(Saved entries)
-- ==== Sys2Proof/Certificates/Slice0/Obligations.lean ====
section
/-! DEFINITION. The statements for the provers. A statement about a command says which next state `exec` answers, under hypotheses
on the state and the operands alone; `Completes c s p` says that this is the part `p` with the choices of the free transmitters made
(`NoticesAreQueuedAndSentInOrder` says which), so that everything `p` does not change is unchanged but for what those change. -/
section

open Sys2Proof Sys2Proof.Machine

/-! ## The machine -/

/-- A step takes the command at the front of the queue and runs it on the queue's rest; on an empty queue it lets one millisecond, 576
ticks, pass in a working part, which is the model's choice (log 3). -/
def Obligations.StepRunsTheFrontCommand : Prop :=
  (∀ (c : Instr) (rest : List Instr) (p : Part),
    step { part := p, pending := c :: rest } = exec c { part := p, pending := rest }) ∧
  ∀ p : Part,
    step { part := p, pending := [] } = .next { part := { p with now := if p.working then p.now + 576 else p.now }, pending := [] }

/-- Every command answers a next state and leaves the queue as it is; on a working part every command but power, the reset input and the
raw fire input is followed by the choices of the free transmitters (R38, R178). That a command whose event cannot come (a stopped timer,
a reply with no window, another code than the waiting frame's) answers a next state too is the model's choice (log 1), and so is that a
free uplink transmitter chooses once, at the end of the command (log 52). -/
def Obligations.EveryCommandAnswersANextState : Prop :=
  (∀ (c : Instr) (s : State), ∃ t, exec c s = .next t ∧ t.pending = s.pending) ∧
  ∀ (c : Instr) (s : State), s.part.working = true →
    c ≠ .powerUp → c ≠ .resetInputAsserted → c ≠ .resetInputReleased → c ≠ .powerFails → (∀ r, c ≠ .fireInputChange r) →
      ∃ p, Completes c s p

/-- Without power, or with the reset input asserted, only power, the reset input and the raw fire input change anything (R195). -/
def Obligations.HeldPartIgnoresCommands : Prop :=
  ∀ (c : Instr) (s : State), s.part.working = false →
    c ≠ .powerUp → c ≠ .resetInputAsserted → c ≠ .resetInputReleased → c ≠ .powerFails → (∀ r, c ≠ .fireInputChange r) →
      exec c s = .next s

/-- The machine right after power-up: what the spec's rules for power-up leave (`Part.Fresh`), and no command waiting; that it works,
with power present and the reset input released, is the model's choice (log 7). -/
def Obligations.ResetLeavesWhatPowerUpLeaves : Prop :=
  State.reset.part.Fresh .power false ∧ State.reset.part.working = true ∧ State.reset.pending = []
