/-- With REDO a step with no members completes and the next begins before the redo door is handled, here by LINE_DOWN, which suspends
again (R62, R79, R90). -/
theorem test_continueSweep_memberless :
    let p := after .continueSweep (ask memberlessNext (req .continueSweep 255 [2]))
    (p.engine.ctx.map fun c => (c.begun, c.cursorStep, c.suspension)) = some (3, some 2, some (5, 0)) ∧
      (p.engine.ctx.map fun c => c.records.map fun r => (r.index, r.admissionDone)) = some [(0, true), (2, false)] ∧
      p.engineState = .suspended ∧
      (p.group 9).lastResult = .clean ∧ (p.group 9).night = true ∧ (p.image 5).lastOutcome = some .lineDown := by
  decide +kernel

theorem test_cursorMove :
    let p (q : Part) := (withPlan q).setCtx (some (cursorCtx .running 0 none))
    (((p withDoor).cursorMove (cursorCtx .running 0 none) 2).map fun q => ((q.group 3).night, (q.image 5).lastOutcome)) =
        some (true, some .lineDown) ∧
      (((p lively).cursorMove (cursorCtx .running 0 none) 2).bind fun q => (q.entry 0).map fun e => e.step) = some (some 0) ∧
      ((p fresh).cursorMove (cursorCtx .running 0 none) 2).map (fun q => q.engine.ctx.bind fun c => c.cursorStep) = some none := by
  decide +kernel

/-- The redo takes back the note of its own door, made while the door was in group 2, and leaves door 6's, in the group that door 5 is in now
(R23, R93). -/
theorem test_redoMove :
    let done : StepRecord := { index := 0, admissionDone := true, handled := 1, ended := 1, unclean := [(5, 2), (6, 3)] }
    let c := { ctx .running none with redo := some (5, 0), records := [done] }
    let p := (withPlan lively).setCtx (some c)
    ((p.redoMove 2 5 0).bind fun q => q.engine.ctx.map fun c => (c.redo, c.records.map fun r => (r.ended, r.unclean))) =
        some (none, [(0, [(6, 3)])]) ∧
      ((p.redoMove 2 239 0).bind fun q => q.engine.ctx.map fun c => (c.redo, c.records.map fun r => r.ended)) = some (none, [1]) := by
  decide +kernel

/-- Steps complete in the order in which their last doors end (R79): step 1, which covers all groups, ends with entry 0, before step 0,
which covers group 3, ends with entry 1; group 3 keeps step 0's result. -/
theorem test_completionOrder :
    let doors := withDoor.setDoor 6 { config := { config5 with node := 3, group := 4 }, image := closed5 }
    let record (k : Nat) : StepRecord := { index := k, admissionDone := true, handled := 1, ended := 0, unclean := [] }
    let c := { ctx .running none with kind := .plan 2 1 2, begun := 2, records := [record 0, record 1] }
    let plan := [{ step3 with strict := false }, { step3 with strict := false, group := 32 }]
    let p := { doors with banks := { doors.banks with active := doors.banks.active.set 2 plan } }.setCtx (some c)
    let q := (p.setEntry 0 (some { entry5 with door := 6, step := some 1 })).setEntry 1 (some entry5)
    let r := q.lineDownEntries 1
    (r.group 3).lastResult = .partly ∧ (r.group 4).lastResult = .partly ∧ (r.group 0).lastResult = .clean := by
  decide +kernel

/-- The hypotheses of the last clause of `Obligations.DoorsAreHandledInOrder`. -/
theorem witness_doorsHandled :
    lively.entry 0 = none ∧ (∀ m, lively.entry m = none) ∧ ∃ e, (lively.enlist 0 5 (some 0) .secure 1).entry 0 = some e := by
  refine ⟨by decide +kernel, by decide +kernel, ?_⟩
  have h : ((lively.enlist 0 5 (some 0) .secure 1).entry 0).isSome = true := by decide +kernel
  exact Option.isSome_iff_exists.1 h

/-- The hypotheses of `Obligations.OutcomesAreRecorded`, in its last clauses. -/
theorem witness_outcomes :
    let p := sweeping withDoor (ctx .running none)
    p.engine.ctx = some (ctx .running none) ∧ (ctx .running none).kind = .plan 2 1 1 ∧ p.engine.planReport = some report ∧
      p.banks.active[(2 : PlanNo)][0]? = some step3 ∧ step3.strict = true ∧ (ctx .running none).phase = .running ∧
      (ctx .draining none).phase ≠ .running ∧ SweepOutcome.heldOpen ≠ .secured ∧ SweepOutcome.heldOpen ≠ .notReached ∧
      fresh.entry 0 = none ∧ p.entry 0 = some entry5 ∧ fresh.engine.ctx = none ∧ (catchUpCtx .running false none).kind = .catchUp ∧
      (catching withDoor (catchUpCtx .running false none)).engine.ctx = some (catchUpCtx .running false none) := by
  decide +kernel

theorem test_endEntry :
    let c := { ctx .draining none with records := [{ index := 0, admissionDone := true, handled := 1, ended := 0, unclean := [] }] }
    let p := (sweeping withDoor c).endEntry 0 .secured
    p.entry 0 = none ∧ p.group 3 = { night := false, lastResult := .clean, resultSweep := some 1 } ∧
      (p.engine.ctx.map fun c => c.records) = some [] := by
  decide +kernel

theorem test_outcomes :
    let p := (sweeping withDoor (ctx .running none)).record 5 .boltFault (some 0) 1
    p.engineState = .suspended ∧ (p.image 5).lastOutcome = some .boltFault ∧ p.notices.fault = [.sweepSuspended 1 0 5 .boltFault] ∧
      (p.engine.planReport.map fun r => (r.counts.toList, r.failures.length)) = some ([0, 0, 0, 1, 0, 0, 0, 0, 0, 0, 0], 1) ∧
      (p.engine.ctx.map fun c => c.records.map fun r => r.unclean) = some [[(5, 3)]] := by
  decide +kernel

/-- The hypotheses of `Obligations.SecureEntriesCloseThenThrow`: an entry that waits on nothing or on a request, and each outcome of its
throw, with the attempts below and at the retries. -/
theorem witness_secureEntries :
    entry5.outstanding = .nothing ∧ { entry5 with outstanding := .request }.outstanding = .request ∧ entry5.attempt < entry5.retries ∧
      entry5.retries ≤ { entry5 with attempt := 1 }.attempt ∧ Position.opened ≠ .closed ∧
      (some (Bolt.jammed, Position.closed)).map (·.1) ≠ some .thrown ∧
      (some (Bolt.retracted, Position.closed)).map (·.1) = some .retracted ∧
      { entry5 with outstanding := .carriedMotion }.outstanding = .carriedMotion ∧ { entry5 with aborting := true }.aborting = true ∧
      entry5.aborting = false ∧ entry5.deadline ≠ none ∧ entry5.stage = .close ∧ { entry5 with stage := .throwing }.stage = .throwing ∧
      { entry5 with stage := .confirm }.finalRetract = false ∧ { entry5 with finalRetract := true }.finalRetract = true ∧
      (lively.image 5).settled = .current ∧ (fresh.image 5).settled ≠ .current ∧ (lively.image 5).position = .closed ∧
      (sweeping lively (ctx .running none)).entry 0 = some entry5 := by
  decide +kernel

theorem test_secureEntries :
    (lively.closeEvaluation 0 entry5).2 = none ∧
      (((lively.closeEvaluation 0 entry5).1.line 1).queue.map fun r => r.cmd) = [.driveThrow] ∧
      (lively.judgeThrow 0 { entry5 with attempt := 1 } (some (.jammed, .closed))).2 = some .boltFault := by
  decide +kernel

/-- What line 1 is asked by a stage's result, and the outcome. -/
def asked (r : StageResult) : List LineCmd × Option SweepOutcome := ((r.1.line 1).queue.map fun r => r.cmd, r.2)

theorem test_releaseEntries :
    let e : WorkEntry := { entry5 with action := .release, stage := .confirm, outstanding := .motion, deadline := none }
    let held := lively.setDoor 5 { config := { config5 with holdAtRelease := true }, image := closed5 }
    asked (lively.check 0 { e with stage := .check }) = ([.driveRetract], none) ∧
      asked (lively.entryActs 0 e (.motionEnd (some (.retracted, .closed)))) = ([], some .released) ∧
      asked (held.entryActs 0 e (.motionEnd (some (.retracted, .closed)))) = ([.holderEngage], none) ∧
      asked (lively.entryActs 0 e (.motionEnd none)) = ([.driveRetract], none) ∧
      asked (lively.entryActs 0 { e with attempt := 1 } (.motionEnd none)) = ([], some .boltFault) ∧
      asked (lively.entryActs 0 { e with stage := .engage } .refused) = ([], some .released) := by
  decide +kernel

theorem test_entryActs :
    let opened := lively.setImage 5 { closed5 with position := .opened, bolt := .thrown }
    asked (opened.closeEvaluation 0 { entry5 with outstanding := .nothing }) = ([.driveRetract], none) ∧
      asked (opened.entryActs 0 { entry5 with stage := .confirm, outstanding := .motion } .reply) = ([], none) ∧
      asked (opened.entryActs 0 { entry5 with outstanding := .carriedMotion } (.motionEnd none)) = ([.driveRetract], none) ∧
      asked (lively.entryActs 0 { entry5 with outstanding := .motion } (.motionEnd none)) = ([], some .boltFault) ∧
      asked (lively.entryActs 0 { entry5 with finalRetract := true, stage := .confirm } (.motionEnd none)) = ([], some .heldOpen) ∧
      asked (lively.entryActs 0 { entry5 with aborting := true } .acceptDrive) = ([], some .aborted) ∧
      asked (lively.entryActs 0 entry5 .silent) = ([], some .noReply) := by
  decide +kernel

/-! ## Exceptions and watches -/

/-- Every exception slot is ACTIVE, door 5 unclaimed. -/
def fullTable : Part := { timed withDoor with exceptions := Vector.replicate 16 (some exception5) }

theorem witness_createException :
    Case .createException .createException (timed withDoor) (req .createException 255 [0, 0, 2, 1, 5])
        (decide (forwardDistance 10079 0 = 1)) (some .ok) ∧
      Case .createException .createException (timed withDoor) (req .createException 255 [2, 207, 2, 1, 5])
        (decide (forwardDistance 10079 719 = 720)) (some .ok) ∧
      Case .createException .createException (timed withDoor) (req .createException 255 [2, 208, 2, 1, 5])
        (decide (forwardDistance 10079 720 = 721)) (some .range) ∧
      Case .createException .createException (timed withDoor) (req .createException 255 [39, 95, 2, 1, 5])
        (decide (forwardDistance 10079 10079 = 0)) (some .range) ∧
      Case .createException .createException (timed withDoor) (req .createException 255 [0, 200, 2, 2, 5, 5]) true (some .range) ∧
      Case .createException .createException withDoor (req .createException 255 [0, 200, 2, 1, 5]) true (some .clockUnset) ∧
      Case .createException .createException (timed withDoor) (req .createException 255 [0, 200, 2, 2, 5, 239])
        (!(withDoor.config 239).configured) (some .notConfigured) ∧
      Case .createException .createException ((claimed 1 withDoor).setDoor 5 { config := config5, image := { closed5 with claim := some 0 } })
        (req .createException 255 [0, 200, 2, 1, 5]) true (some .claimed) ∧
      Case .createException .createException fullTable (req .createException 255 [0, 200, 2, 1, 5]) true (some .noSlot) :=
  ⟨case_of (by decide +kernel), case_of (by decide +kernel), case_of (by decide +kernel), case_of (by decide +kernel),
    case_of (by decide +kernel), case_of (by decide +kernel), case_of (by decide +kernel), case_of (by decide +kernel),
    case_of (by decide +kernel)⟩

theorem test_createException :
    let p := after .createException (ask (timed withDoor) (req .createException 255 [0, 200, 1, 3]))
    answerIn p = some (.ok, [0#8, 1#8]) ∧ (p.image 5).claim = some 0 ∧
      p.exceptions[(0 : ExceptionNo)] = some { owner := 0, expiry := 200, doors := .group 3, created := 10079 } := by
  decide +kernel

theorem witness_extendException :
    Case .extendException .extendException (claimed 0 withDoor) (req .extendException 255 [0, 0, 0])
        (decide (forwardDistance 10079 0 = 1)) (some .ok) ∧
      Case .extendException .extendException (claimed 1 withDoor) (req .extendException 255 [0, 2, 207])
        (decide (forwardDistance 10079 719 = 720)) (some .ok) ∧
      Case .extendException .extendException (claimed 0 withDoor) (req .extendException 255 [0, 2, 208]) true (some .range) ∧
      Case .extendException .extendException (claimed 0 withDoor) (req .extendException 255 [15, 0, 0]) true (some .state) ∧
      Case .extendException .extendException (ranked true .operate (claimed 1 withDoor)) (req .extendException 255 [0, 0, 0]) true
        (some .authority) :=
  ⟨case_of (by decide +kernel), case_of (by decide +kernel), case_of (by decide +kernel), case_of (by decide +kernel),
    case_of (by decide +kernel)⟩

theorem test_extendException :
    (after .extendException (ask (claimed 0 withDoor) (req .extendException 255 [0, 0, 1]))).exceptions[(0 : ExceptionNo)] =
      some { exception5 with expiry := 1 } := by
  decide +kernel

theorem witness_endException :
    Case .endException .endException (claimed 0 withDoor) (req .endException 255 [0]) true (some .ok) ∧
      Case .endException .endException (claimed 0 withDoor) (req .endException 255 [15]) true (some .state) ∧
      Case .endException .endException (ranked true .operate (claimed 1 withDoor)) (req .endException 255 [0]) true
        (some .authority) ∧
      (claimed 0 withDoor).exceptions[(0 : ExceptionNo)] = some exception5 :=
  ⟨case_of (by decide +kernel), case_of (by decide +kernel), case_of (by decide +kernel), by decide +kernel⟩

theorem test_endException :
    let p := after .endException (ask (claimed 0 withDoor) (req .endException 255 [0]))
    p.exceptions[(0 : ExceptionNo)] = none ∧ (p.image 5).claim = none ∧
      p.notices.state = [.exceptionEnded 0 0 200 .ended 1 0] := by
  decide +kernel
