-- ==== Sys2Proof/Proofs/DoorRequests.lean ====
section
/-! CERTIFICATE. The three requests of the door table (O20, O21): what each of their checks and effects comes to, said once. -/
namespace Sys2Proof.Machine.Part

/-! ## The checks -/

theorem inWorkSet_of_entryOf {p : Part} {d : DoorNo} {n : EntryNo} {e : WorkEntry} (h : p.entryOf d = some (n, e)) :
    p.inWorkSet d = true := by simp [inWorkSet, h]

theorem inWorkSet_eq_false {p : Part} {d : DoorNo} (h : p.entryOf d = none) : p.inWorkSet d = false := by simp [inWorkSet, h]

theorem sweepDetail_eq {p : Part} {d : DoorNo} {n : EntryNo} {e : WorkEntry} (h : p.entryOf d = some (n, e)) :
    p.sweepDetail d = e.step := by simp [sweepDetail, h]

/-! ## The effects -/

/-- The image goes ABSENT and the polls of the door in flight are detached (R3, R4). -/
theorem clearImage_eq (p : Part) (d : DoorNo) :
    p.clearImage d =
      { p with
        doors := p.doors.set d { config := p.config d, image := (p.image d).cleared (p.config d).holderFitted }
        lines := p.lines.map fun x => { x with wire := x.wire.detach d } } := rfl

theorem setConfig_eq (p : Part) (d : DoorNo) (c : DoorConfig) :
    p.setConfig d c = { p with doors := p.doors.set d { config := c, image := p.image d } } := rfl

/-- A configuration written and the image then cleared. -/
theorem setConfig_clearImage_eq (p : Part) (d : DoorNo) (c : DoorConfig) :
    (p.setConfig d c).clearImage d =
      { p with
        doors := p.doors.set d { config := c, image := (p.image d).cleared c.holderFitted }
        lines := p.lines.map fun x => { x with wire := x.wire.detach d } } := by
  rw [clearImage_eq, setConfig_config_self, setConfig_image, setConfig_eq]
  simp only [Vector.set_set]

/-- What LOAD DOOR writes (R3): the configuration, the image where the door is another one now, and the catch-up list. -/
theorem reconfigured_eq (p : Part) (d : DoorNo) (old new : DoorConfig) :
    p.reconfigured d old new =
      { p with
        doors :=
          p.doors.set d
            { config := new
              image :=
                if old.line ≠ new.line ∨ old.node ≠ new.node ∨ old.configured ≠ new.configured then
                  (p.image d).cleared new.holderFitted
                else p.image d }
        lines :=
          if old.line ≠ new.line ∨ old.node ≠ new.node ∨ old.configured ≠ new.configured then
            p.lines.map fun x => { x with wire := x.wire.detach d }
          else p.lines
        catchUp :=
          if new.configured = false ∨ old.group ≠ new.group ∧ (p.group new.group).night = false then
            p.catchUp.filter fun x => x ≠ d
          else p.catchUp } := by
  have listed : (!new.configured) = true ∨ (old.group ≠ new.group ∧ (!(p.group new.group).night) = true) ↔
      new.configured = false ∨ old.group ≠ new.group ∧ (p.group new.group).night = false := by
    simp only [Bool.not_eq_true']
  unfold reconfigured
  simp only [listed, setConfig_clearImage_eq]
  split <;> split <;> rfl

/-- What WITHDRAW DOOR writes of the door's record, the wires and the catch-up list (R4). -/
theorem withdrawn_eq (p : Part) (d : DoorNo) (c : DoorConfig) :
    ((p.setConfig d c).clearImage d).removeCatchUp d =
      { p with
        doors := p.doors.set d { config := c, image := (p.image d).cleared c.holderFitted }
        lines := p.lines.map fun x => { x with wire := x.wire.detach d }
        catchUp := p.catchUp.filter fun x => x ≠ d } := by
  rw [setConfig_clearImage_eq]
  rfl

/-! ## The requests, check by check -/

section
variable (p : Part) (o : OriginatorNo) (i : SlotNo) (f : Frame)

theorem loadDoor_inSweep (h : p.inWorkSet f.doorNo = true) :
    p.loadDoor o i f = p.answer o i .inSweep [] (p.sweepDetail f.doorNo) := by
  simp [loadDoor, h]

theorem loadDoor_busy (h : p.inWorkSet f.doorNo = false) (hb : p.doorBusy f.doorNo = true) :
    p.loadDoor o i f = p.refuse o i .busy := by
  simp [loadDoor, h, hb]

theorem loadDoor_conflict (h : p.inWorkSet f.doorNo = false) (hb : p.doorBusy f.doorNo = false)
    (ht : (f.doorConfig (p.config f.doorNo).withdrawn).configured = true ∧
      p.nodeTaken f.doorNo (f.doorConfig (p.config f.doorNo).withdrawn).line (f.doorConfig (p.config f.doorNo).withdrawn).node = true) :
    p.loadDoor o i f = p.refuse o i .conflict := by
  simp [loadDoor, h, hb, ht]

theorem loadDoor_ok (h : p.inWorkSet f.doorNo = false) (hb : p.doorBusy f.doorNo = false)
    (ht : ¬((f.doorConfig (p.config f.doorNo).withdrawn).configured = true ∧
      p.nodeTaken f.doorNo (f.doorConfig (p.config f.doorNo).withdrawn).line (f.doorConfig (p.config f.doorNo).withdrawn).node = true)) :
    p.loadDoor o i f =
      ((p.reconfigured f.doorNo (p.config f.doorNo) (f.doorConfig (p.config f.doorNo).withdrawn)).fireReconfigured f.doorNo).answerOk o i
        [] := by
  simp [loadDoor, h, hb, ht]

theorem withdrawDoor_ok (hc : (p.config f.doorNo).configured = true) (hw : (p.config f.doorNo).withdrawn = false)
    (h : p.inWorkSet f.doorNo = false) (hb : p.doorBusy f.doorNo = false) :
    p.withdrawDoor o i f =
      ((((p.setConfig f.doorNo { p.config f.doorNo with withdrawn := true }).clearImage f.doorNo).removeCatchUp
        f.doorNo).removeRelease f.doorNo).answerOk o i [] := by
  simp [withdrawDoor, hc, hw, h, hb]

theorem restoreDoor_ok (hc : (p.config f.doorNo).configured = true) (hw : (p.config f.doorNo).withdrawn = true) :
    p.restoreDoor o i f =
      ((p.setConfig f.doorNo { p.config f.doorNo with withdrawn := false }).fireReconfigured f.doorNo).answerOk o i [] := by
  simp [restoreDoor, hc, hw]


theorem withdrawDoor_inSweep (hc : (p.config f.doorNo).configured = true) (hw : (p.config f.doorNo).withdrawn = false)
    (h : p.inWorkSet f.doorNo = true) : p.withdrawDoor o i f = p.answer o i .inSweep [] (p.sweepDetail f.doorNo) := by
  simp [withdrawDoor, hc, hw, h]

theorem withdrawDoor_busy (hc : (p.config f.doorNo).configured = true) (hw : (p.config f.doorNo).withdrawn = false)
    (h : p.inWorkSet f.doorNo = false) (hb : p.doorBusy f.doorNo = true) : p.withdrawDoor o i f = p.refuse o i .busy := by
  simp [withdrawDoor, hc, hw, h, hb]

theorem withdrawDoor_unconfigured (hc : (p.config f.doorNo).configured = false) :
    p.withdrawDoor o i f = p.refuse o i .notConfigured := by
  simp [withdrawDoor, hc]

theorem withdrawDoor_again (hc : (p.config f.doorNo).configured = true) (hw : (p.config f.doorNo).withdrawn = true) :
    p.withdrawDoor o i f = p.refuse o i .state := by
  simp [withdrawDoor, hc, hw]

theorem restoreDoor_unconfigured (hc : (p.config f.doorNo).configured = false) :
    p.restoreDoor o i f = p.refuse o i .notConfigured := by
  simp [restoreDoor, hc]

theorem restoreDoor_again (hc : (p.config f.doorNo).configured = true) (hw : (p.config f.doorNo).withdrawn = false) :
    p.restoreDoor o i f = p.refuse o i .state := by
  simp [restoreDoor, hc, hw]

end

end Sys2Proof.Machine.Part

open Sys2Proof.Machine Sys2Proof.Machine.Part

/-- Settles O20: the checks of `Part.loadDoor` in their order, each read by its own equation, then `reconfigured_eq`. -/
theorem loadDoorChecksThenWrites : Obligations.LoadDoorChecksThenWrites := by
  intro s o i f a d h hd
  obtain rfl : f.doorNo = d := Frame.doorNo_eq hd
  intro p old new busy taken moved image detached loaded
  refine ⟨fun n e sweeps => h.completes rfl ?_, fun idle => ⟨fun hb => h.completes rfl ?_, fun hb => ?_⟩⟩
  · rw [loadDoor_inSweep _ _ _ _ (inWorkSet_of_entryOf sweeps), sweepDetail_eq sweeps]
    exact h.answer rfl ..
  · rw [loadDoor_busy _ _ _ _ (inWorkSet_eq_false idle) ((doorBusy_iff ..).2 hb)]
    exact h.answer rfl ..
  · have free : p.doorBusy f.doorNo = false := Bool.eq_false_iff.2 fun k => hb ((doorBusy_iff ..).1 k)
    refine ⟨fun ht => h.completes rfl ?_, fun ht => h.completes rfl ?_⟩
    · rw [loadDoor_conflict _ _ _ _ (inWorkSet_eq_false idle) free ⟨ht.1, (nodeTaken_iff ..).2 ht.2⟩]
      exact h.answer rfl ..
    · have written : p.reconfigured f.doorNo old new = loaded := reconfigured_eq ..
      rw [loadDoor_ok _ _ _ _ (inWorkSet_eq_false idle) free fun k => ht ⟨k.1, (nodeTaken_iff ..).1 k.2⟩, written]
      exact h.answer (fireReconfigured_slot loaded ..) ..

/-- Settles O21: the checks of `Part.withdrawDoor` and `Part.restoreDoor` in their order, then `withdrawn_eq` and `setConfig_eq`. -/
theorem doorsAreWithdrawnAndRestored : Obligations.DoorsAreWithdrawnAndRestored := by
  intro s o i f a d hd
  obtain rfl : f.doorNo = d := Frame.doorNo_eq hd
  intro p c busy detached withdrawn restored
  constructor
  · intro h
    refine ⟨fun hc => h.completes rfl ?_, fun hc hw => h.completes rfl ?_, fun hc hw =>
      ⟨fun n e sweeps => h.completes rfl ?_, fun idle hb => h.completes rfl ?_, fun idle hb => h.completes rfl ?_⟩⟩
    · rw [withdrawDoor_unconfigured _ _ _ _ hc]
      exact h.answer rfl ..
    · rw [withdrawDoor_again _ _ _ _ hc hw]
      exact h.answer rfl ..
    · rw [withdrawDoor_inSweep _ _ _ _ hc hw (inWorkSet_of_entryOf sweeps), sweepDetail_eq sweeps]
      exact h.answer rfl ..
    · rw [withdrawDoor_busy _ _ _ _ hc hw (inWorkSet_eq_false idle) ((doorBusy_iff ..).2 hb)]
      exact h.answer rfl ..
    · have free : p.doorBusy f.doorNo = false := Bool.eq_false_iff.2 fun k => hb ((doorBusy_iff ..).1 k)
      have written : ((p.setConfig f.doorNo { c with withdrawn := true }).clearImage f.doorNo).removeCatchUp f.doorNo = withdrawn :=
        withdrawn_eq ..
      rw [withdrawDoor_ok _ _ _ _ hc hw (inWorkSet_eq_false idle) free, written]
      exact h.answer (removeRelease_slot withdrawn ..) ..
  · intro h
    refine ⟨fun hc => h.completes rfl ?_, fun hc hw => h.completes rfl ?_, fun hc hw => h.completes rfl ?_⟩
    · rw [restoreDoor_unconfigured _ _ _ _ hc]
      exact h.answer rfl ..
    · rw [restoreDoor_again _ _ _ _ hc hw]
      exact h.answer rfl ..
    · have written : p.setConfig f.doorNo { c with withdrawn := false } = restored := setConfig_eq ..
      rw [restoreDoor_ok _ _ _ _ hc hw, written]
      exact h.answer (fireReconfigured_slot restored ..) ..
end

Exercise prompt
Every line above from the line with "let p := sweeping" to the line with "p.entry 0 = none", inclusive, must be returned exactly; no other line belongs in the reply.

Solution
    let p := sweeping withDoor (ctx .running none)
    p.engine.ctx = some (ctx .running none) ∧ (ctx .running none).kind = .plan 2 1 1 ∧ p.engine.planReport = some report ∧
      p.banks.active[(2 : PlanNo)][0]? = some step3 ∧ step3.strict = true ∧ (ctx .running none).phase = .running ∧
      (ctx .draining none).phase ≠ .running ∧ SweepOutcome.heldOpen ≠ .secured ∧ SweepOutcome.heldOpen ≠ .notReached ∧
      fresh.entry 0 = none ∧ p.entry 0 = some entry5 ∧ fresh.engine.ctx = none ∧ (catchUpCtx .running false none).kind = .catchUp ∧
      (catching withDoor (catchUpCtx .running false none)).engine.ctx = some (catchUpCtx .running false none) := by
  decide +kernel

theorem test_endEntry :
    let c := { ctx .draining none with records := [{ index := 0, admissionDone := true, handled := 1, ended := 0, unclean := [] }] }
    let p := (sweeping withDoor c).endEntry 0 .secured
    p.entry 0 = none ∧ p.group 3 = { night := false, lastResult := .clean, resultSweep := some 1 } ∧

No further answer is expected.